One of the most attractive qualities of Hadoop is its flexibility to require schema on read, not on write. Much of the promise of its ability to excel at analyzing unstructured content often is rooted in this key characteristic. HCatalog helps Hadoop deliver on this promise. It is a metadata and table management system for Hadoop.
HCatalog, based on the metadata layer found in Hive, provides a relational view through SQL like language to data within Hadoop. HCatalog allows users to share data and metadata across Hive, Pig, and MapReduce. It also allows users to write their applications without being concerned how or where the data is stored, and insulates users from schema and storage format changes.
This flexibility ultimately decouples data producers, consumers, and administrators. Data producers can add a new column to the data without breaking their consumers’ data reading applications. Administrators can relocate data or change the format it is stored in without requiring changes on the part of the producers or consumers.
HCatalog makes the Hive metastore available to users of other tools on Hadoop. It provides connectors for Map Reduce and Pig so that users of those tools can read data from and write data to Hive’s warehouse. It has a command line tool for users who do not use Hive to operate on the metastore with Hive DDL statements. It also provides a notification service so that workflow tools, such as Oozie, can be notified when new data becomes available in the warehouse.

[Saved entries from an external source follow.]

-- ==== Sys2Proof/Config.lean ====
section
/-!
DEFINITION. What one part fixes and the manual leaves open: constants with no body, so that nothing
can be proved of their values (the assumption log names each of them).
-/

namespace Sys2Proof.Config

/-- The slice among 32 that owns a 4 KiB granule of HBM (04_spaces R74): fixed per part. -/
opaque hash32 : Nat → Fin 32

/-- The heath port among 4 that owns a 4 KiB granule of the heath (04_spaces R74): fixed per part. -/
opaque hash4 : Nat → Fin 4

/-- The port index a router picks from the set bits of a PORTS mask: a hash of the source
coordinate, the destination coordinate and the target address bits [63:12] (02_fabric R23). -/
opaque routeHash : Nat → Nat → Nat → Nat

/-- Which of the four bridge ports 108 to 111 and the eight router ports 100 to 107 a packet takes
(20_prog_chase R375 numbers the ports and states no choice). -/
opaque bridgePort : Nat → Fin 4

/-- Free bits: whether an unordered fetch reads the old or the new bundle (15_copy R333), applied to
the counter `freeCtr` of the state. -/
opaque freeBit : Nat → Bool

/-- Free 64-bit values, applied to the counter `freeCtr` of the state. -/
opaque freeWord : Nat → W

/-- How long a scheduler's read of a node descriptor from HBM takes (06_scheduler R116), applied to the counter. -/
opaque descRead : Nat → Nat

/-- The bytes of a core's image in a dump (07_faults R150), whose layout the manual does not give: applied to the counter
and the byte's offset in the image. -/
opaque imageByte : Nat → Nat → Byte

/-- Whether bytes are an ML-DSA-65 signature of a message under a public key of 1,952 bytes (04_spaces R83): the manual
names the algorithm and states no part of it. -/
opaque mlDsaVerify : BitVec 15616 → List Byte → List Byte → Bool

end Sys2Proof.Config
end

Organizations today are using HCatalog in a variety of different, however, the uses can be summarized as the following:
Complex Data Processing
The majority of heavy Hadoop users do not use a single tool for data processing. Often users and teams will begin with a single tool: Hive, Pig, Map Reduce, or another tool. As their use of Hadoop deepens they will discover that the tool they chose is not optimal for the new tasks they are taking on. Users who start with analytics queries using Hive discover they would like to use Pig for ETL processing or constructing their data models. Users who start with Pig discover they would like to use Hive for analytics type queries. While tools such as Pig and Map Reduce do not require metadata, they can benefit from it when it is present. Sharing a metadata store also enables users across tools to share data more easily. A workflow where data is loaded and normalized using Map Reduce or Pig and then analyzed via Hive is very common. When all these tools share one metastore users of each tool have immediate access to data created with another tool. No loading or transfer steps are required.

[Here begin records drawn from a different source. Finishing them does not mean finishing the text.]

/-- An access of a core to a peer module failed: a scalar or vector access reports its cause as an engine fault,
and a load's bytes are free. -/
def State.peerFail (s : State) (r : FabReq) (cause : Nat) : State :=
  match r.unit with
  | 1 | 2 => s.onRun r.core (ctxOfUnit r.unit) (·.fail r.pkt cause)
  | 5 => s.hostArrive r [] true
  | 3 => s.onCore r.core fun x => x.onMRun fun m =>
      let t := fun (a : W) => (some { code := cause, info := a, async := true, engine := 3 } : Option Trap)
      let m := m.mapPipes fun q => if q.rd.left.contains r.pkt then { q with
        stop := t (q.spec.base + .ofNat 64 q.next * q.spec.stride) } else q
      match m.wbOut.find? (·.1 == r.pkt) with
      | some w => { m with wbOut := m.wbOut.erase w, stop := m.stop.orElse fun _ => t w.2 }
      | none => m
  | _ =>
    let t : Trap := { code := cause, async := true, engine := 7 }
    let s := s.onCore r.core (·.report t)
    if r.addrs.isEmpty then s.storeAck r.core r.req r.pkt
    else (s.loadArrive r.core r.req r.pkt (s.freeBytes r.addrs) [] []).takeFree

/-- A packet of u.wb is acknowledged; a stream extent's WDONE follows when all are (23_matrix R433, 04_spaces R65). -/
def State.wbAck (s : State) (c : CoreId) (pkt : Nat) : State :=
  let s := s.onCore c fun x => x.onMRun fun m => { m with wbOut := m.wbOut.filter (·.1 != pkt) }
  match (s.coreAt c).matrix.run.bind fun m => if m.wbOut.isEmpty then m.wd else none with
  | some (i, lo, hi) => s.wdone (s.coreAt c).csr.part.toFin i lo hi
  | none => s

/-- Data for a request, with the releases it read. -/
def State.peerData (s : State) (r : FabReq) (data : List (Nat × Byte)) (poison : List Nat)
    (rels : List (Party × BitVec 3) := []) : State :=
  match r.unit with
  | 1 | 2 => s.copyArrive r.core (ctxOfUnit r.unit) r.pkt (.data data poison [])
  | 5 => s.hostArrive r data !poison.isEmpty
  | 3 => s.onCore r.core fun x => x.onMRun fun m =>
      m.mapPipes fun q => if q.rd.left.contains r.pkt then { q with rd := { q.rd with
        known := q.rd.known ++ q.rd.asked.filterMap fun a => (data.find? (·.1 == a.1)).map fun d => (a.2, d.2)
        left := q.rd.left.filter (· != r.pkt)
        poison := q.rd.poison ++ (q.rd.asked.filter fun a => poison.contains a.1).map (·.2) } } else q
  | _ => s.loadArrive r.core r.req r.pkt data poison rels

/-- READ_RESPONSE (R32): discarded when its request has been given up (R31). -/
def execReadResponse (s : State) : Out :=
  let d := s.inp.die
  match (s.fabAt d).firstOf [4] with
  | none => .next s
  | some k =>
    if ((s.fabAt d).member none k.key).isNone then .next (s.endDrop d k)
    else
      let s := s.takePkt d k
      match (s.fabAt d).reqs.find? (·.tag == k.tag) with
      | none => .next s
      | some r => .next ((s.dropReq d k.tag).peerData r (r.addrs.zip k.data)
          (if k.op0 = 0 then [] else r.addrs) (relsOfMarks k.op1))

/-- The outstanding outbox word of a destination is answered: it has arrived, or is to be sent again (R34). -/
def State.outboxFor (s : State) (c : CoreId) (dst : Nat) (refused : Bool) : State :=
  s.onCore c fun x =>
    let l := x.mail.outbox
    let l := match l.find? fun w => w.outstanding && w.dst.toNat == dst with
      | none => l
      | some w =>
        if refused then l.replace w { w with outstanding := false, resend := some (s.cyc + 256) } else l.erase w
    { x with mail := { x.mail with outbox := l } }

/-- COMPLETION_ACKNOWLEDGEMENT (R32). -/
def execCompletionAcknowledgement (s : State) : Out :=
  let d := s.inp.die
  match (s.fabAt d).firstOf [5] with
  | none => .next s
  | some k =>
    if ((s.fabAt d).member none k.key).isNone then .next (s.endDrop d k)
    else
      let s := s.takePkt d k
      match (s.fabAt d).reqs.find? (·.tag == k.tag) with
      | none => .next s
      | some r =>
        let s := s.dropReq d k.tag
        let st := k.op0.toNat
        match r.unit with
        | 4 => .next (s.outboxFor r.core r.req false)
        | 5 => .next (s.hostArrive r [] (st != 0 || !r.addrs.isEmpty))
        | 1 | 2 =>
          let x := ctxOfUnit r.unit
          if st = 0xFF then
            .next (s.onRun r.core x fun q => { q with
              phase := .relayOpen true, since := s.cyc, out := q.out.filter (· != r.pkt) })
          else if r.addrs.isEmpty then .next (s.copyArrive r.core x r.pkt (.ack k.data st (relsOfMarks k.op1)))
          else .next (s.peerFail r st)
        | 3 => .next (if st = 0 then s.wbAck r.core r.pkt else s.peerFail r st)
        | _ => if st = 0 then .next (s.storeAck r.core r.req r.pkt) else .next (s.peerFail r st)

/-- REQUEST_TIMEOUT (R31): the oldest request of the context, of the matrix engine or of the host port, injected 100 µs
ago. -/
def execRequestTimeout (s : State) : Out :=
  let unit := s.inp.ctx.val + 1
  let late := fun (d : Die) => ((s.fabAt d).reqs.find? fun r => r.injected &&
    ((r.core == s.inp.core && (r.unit == unit || r.unit == 3)) || r.unit == 5) && r.cycle.toNat + us 100 ≤ s.cyc.toNat).map fun r => (d, r)
  match (late .e).orElse fun _ => late .w with
  | none => .next s
  | some (d, r) => .next ((s.dropReq d r.tag).peerFail r 0x0A)

/-! ### Inboxes and outboxes (R34, 16_sync R357 to R359) -/

/-- A word reaches a core's inbox; false when it is full, or the core's partition is being swapped out (07_faults
R145). -/
def State.inboxPut (s : State) (c : CoreId) (w : W) (sc : BitVec 3) : State × Bool :=
  if 64 ≤ (s.coreAt c).mail.inbox.length ∨ s.swappedOut c then
    (s.onTele fun t => { t with refusals := t.refusals + 1 }, false)
  else (s.onCore c fun x => { x with mail := { x.mail with inbox := x.mail.inbox ++ [(w, sc)] } }, true)

/-- INBOX_WORD (R30, R34): a word for a core of the partition that its key names is accepted with an acknowledgement, or
refused. The word is the first operand, the destination core the address. DESIGN CHOICE (assumption 74): a word for a core
of another partition, or of none, is dropped as one of an unknown key is: R30 delivers to the named partition only. -/
def execInboxWord (s : State) : Out :=
  let d := s.inp.die
  match (s.fabAt d).firstOf [7] with
  | none => .next s
  | some k =>
    match (s.fabAt d).member none k.key with
    | none => .next (s.endDrop d k)
    | some (_, p) =>
      let c := toCore (fld k.va.toNat 7 0)
      if s.partOfCore c ≠ some p then .next (s.endDrop d k)
      else
      let s := s.takePkt d k
      let (s, ok) := s.inboxPut c k.op0 4
      if ok then .next (s.answerAck p k 0 [])
      else .next (s.inject p k.src.toNat 8 { (default : FabPacket) with tag := k.tag, va := k.va })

Data Discovery Checkpoints
When used for analytics, users will discover information using Hadoop. Again, they will often use Hive, Pig and Map Reduce to uncover information. The information is valuable but typically only in the context of a larger analysis. With HCatalog you can publish results so they can be accessed by your analytics platform via REST. In this case, the schema defines the discovery. These discoveries are also useful to other data scientists. Often they will want to build on what others have created or use results as input into a subsequent discovery. In this case, the schema defines a checkpoint and can be reused.
Integrate Hadoop with everything
Hadoop as a processing and storage environment opens up a lot of opportunity for the enterprise; however, to fuel adoption it must work with and augment existing tools. Hadoop should serve as input into your analytics platform or integrate with your operational data stores and web applications. The organization should enjoy the value of Hadoop without having to learn an entirely new toolset. REST services as provided by Templeton opens up the platform to the enterprise with a familiar API and SQL-like language. It opens up the platform.